查詢訊息軌跡可作為生產環境中排查問題強有力的資料支援 ,也是研發同學解決線上問題的重要武器之一。

1 基礎概念

訊息軌跡是指一條訊息從生產者傳送到 Broker , 再到消費者消費,整個過程中的各個相關節點的時間、狀態等資料匯聚而成的完整鏈路資訊。

當我們需要查詢訊息軌跡時,需要明白一點:訊息軌跡資料是儲存在 Broker 伺服器端,我們需要定義一個主題,在生產者,消費者端定義軌跡勾點

2 開啟軌跡

2.1 修改 Broker 組態檔

# 開啟訊息軌跡
traceTopicEnable=true

2.2 生產者設定

public DefaultMQProducer(final String producerGroup, boolean enableMsgTrace) 

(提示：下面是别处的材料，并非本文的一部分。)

-- ==== Sys2Proof/Machine/Matrix.lean ====
section
/-! DEFINITION. The twin arrays: weights, rows, sums and matrix entries (chapters 5, 6 and 8). -/

namespace Sys2Proof.Machine

/-- Passes of an entry (R200). -/
def passesOf (e : QEntry) : Nat := if tcSplit e.tcfg then 3 else 1

def isBwd (e : QEntry) : Bool := match e.insn with | .mmbwd .. => true | _ => false
def isTwin (e : QEntry) : Bool := match e.insn with | .mmab .. => true | _ => false

/-- Streamed rows, reduction length and output width of an entry on an array (R183, R198). -/
def extents (e : QEntry) (a : Nat) : Nat × Nat × Nat :=
  let m := tcM e.tcfg
  let k := tcK e.tcfg
  let n := tcN e.tcfg
  if isBwd e then (if a = 0 then (m, n, k) else (k, m, n)) else (m, k, n)
def rowsOf (e : QEntry) (a : Nat) : Nat := (extents e a).1
def redOf (e : QEntry) (a : Nat) : Nat := (extents e a).2.1
def widthOf (e : QEntry) (a : Nat) : Nat := (extents e a).2.2

/-- An empty product (R210). -/
def emptyProduct (e : QEntry) : Bool := tcM e.tcfg == 0 || tcK e.tcfg == 0 || tcN e.tcfg == 0

/-- Whether the entry overwrites its accumulator of an array. -/
def overwrites (e : QEntry) (a : Nat) : Bool :=
  match e.insn with
  | .mm _ _ _ _ _ ow _ => ow
  | .mmab _ _ _ _ _ _ ow _ => ow
  | .mmbwd _ _ _ _ _ _ owA owB => if a = 0 then owA else owB
  | _ => false

/-- The accumulator index of an entry on an array. -/
def accIdx (e : QEntry) (a : Nat) : Fin 4 :=
  match e.insn with
  | .mm _ _ _ _ ac _ _ => ac
  | .mmab _ _ _ _ aca acb _ _ => if a = 0 then aca else acb
  | .mmbwd _ _ _ _ _ ac _ _ => ac
  | _ => 0

/-- The accumulator (key) of an entry on an array. -/
def accKeyOf (e : QEntry) (a : Nat) : Nat := accKey (a == 1) (accIdx e a).val

/-- The stationary tile register of an entry on an array and the axis it is read along; none for array B of MM.BWD,
whose weights come from the dY rows. -/
def stationary (e : QEntry) (a : Nat) : Option (Nat × Bool) :=
  match e.insn with
  | .mm _ tw _ _ _ _ trn => some (tw.val, trn)
  | .mmab twa twb _ _ _ _ _ trn => some (if a = 0 then twa.val else twb.val, trn)
  | .mmbwd tw _ _ _ _ _ _ _ => if a = 0 then some (tw.val, true) else none
  | _ => none

/-- The source tile register; none for a strand. -/
def sourceTile (e : QEntry) : Option Nat :=
  match e.insn with
  | .mm _ _ src ss _ _ _ => if ss then none else some src.val
  | .mmab _ _ src ss _ _ _ _ => if ss then none else some src.val
  | .mmbwd _ _ src _ ss _ _ _ => if ss then none else some src.val
  | _ => none

/-- TX of MM.BWD. -/
def txTile (e : QEntry) : Nat := match e.insn with | .mmbwd _ tx _ _ _ _ _ _ => tx.val | _ => 0

/-- Whether an entry works on an array. -/
def onArray (e : QEntry) (a : Nat) : Bool := e.barrier == 0 && (arraysOf e).contains a

/-- Pass and next row of the entry's stream on an array. -/
def passAt (e : QEntry) (a : Nat) : Nat := if a = 0 then e.passA else e.passB
def rowAt (e : QEntry) (a : Nat) : Nat := if a = 0 then e.rowA else e.rowB

/-- The entry has entered all its rows on an array. -/
def streamed (e : QEntry) (a : Nat) : Bool := decide (passesOf e ≤ passAt e a)

/-- Some row of the entry has entered an array. -/
def rowsEntered (e : QEntry) : Bool := decide (0 < e.passA + e.rowA + e.passB + e.rowB)

/-- The stream moves on by a row. -/
def stepStream (a : Nat) (e : QEntry) : QEntry :=
  let last := decide (rowsOf e a ≤ rowAt e a + 1)
  let p := if last then passAt e a + 1 else passAt e a
  let r := if last then 0 else rowAt e a + 1
  if a = 0 then { e with passA := p, rowA := r } else { e with passB := p, rowB := r }

/-- The entry whose rows an array streams now: the first started one that has rows left (R189). -/
def streaming (b : Bead) (a : Nat) : Option QEntry :=
  (queueOf b 0).ents.find? fun e => onArray e a && e.st == .started && e.bad.isNone && !streamed e a

/-- The pass whose weights a pass uses (R200). -/
def weightPass (p : Nat) : Nat := if p < 2 then 0 else 2

/-- The weights of a pass, read from the stationary tile register (R183, R186, R200). [DESIGN CHOICE: log 32] -/
def loadWeights (b : Bead) (e : QEntry) (a p : Nat) : Weights :=
  let st := (stationary e a).getD (0, false)
  let t := tileOf b (st.1 + (if tcSplit e.tcfg && p == 2 then 1 else 0))
  let el (k n : Nat) : Half := if st.2 then tileElem t n k else tileElem t k n
  { entry := e.id, pass := p, tile := st.1, trn := st.2, rows := redOf e a, width := widthOf e a
    fmt := BitVec.ofNat 2 (tcFmt e.tcfg), split := tcSplit e.tcfg, loaded := redOf e a
    elems := upTo (redOf e a) (fun w k => upTo (widthOf e a) (fun w n => tblSet 0 w (64 * k + n) (el k n)) w) [] }

/-- Weights of array B of MM.BWD before its first dY row (R198, R804). -/
def emptyWeights (e : QEntry) (p : Nat) : Weights :=
  { entry := e.id, pass := p, tile := 16, trn := false, rows := redOf e 1, width := widthOf e 1
    fmt := BitVec.ofNat 2 (tcFmt e.tcfg), split := tcSplit e.tcfg }

/-- A started MM.BWD has still to load weights of array B from its dY rows. -/
def loadsToCome (e : QEntry) : Bool :=
  isBwd e && e.st == .started && e.bad.isNone && !emptyProduct e &&
  decide (e.passA < (if tcSplit e.tcfg then 2 else 1))

/-- The reuse condition of R188 for an entry on an array. -/
def reuses (b : Bead) (e : QEntry) (a : Nat) : Bool :=
  match stationary e a, (arrayOf b a).active, (arrayOf b a).standby with
  | some st, some w, none =>
    !tcSplit e.tcfg && !w.split && !w.dirty && w.tile == st.1 && w.trn == st.2 && w.rows == redOf e a &&
    w.width == widthOf e a && w.fmt.toNat == tcFmt e.tcfg &&
    !(a == 1 && (queueOf b 0).ents.any loadsToCome)
  | _, _, _ => false

/-- An array lets an entry start (R188, R192): free standby registers, or reuse once the previous entry has entered its
last row. Array B of MM.BWD loads from the dY rows, once its standby registers are free. -/
def arrayQualifies (b : Bead) (e : QEntry) (a : Nat) : Bool :=
  (isBwd e && a == 1) ||
  (if reuses b e a then (streaming b a).isNone
   else (arrayOf b a).standby.isNone && !(a == 1 && (queueOf b 0).ents.any loadsToCome))

/-- SPLIT as an earlier entry that still runs will leave it, or as it stands (R214, R215). -/
def splitAhead (b : Bead) (k : Nat) : Bool :=
  (queueOf b 0).ents.foldl (fun v x =>
    if isRunning x && x.bad.isNone then
      (arraysOf x).foldl (fun v a => if accKeyOf x a == k && overwrites x a then tcSplit x.tcfg else v) v
    else v) (accOf b k).split

/-- The tile registers of a matrix entry's operands, in order (R105). -/
def operandTiles (e : QEntry) : List Nat :=
  match e.insn with
  | .mm _ tw _ _ _ _ _ => tw.val :: (sourceTile e).toList
  | .mmab twa twb _ _ _ _ _ _ => twa.val :: twb.val :: (sourceTile e).toList
  | .mmbwd tw tx _ _ _ _ _ _ => tw.val :: tx.val :: (sourceTile e).toList
  | _ => []

/-- The first poisoned row of the operands (R105, R211). -/
def poisonedRow (b : Bead) (e : QEntry) : Option Nat :=
  (operandTiles e).findSome? fun t =>
    (List.range 64).find? fun r => rowPoison (tileOf b t) r || (tcSplit e.tcfg && rowPoison (tileOf b (t + 1)) r)

/-- The mask handle word of an MM.BWD, where it names a mask. -/
def maskHandle (e : QEntry) : Option Word :=
  match e.insn with
  | .mmbwd _ _ _ rs1 _ _ _ _ => if rs1 = 0 then none else some e.v1
  | _ => none

/-- The physical slice address of a mask's BASE, where it lies in a slice. -/
def maskSlice (s : State) (o : Nat) (base : Nat) : Option Nat :=
  match translate s (facetOf o) .read base with
  | .ok phys _ => if (sliceOf s phys).isSome then some phys else none
  | _ => none

/-- A mask descriptor that an MM.BWD cannot use (R156, R296, R297). -/
def maskBad (s : State) (o : Nat) (e : QEntry) : Bool :=
  match maskHandle e with
  | none => false
  | some w =>
    let d := e.d1
    let base := dBase d
    (descFault s d true).isSome || decide (base % 8 ≠ 0) || (!inOwnDmem o base && (maskSlice s o base).isNone) ||
    (dMgran d && (!owH2v w || decide (owHandle2 w / 64 ≠ 0)))

/-- The odd register of a pair, or a strand source in split mode (R169, R352). -/
def splitBad (e : QEntry) : Bool :=
  tcSplit e.tcfg && ((strandSource e).isSome || (operandTiles e).any fun t => t % 2 == 1)

/-- The checks of a matrix entry at its start, behind R98 (R105, R211, R215, R296): fault code and part.
[DEDUCED: log 30] -/
def matrixFault (s : State) (o : Nat) (e : QEntry) : Option (Nat × Nat) :=
  let b := beadOf s o
  if 64 < tcM e.tcfg ∨ 64 < tcK e.tcfg ∨ 64 < tcN e.tcfg then some (fcShape, 0)
  else if tcFmt e.tcfg = 3 ∨ splitBad e then some (fcFormat, 0)
  else if (arraysOf e).any fun a => !overwrites e a && splitAhead b (accKeyOf e a) != tcSplit e.tcfg then some (fcFormat, 0)
  else
    match poisonedRow b e with
    | some r => some (fcPoison, r)
    | none => if maskBad s o e then some (fcBadHandle, 0) else none

/-- The M-queue asks for a mask word that lies in a slice (R296). -/
def askMask (o : Nat) (e : QEntry) (s : State) : State :=
  let r := { newReq (beadOf s o) (.mask e.id) .read (dBase e.d1 / 32 * 32) 1 with bytes := dBase e.d1, noalloc := true }
  makeReq o r s

/-- A mask request of an entry is under way. -/
def maskAsked (b : Bead) (e : QEntry) : Bool :=
  b.reqs.any fun r => match r.owner with
    | .mask id => id == e.id
    | _ => false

public DefaultMQProducer(final String producerGroup, boolean enableMsgTrace, final String customizedTraceTopic) 

在生產者的建構函式裡,有兩個核心引數:

  • enableMsgTrace:是否開啟訊息軌跡
  • customizedTraceTopic:記錄訊息軌跡的 Topic , 預設是: RMQ_SYS_TRACE_TOPIC

執行如下的生產者程式碼:

public class Producer {
    public static final String PRODUCER_GROUP = "mytestGroup";
    public static final String DEFAULT_NAMESRVADDR = "127.0.0.1:9876";
    public static final String TOPIC = "example";
    public static final String TAG = "TagA";

    public static void main(String[] args) throws MQClientException, InterruptedException {
        DefaultMQProducer producer = new DefaultMQProducer(PRODUCER_GROUP, true);
        producer.setNamesrvAddr(DEFAULT_NAMESRVADDR);
        producer.start();
        try {
            String key = UUID.randomUUID().toString();
            System.out.println(key);
            Message msg = new Message(
                    TOPIC,
                    TAG,
                    key,
                    ("Hello RocketMQ ").getBytes(RemotingHelper.DEFAULT_CHARSET));
            SendResult sendResult = producer.send(msg);
            System.out.printf("%s%n", sendResult);
        } catch (Exception e) {
            e.printStackTrace();
        }
        // 這裡休眠十秒,是為了非同步傳送軌跡訊息成功。
        Thread.sleep(10000);
        producer.shutdown();
    }
}

在生產者程式碼中,我們指定了訊息的 key 屬性, 便於對於訊息進行高效能檢索。

執行成功之後,我們從控制檯檢視軌跡資訊。

從圖中可以看到,訊息軌跡中儲存了訊息的 儲存時間 儲存伺服器IP傳送耗時

2.3 消費者設定

和生產者類似,消費者的建構函式可以傳遞軌跡引數:

public DefaultMQPushConsumer(final String consumerGroup, boolean enableMsgTrace);

public DefaultMQPushConsumer(final String consumerGroup, boolean enableMsgTrace, final String customizedTraceTopic);

執行如下的消費者程式碼:

public class Consumer {
    public static final String CONSUMER_GROUP = "exampleGruop";
    public static final String DEFAULT_NAMESRVADDR = "127.0.0.1:9876";
    public static final String TOPIC = "example";

    public static void main(String[] args) throws InterruptedException, MQClientException {
        DefaultMQPushConsumer consumer = new DefaultMQPushConsumer(CONSUMER_GROUP , true);
        consumer.setNamesrvAddr(DEFAULT_NAMESRVADDR);
        consumer.setConsumeFromWhere(ConsumeFromWhere.CONSUME_FROM_FIRST_OFFSET);
        consumer.subscribe(TOPIC, "*");
        consumer.registerMessageListener((MessageListenerConcurrently) (msg, context) -> {
            System.out.printf("%s Receive New Messages: %s %n", Thread.currentThread().getName(), msg);
            return ConsumeConcurrentlyStatus.CONSUME_SUCCESS;
        });
        consumer.start();
        System.out.printf("Consumer Started.%n");
    }
}

3 實現原理

軌跡的實現原理主要是在生產者傳送、消費者消費時新增相關的勾點。 因此,我們只需要瞭解勾點的實現邏輯即可。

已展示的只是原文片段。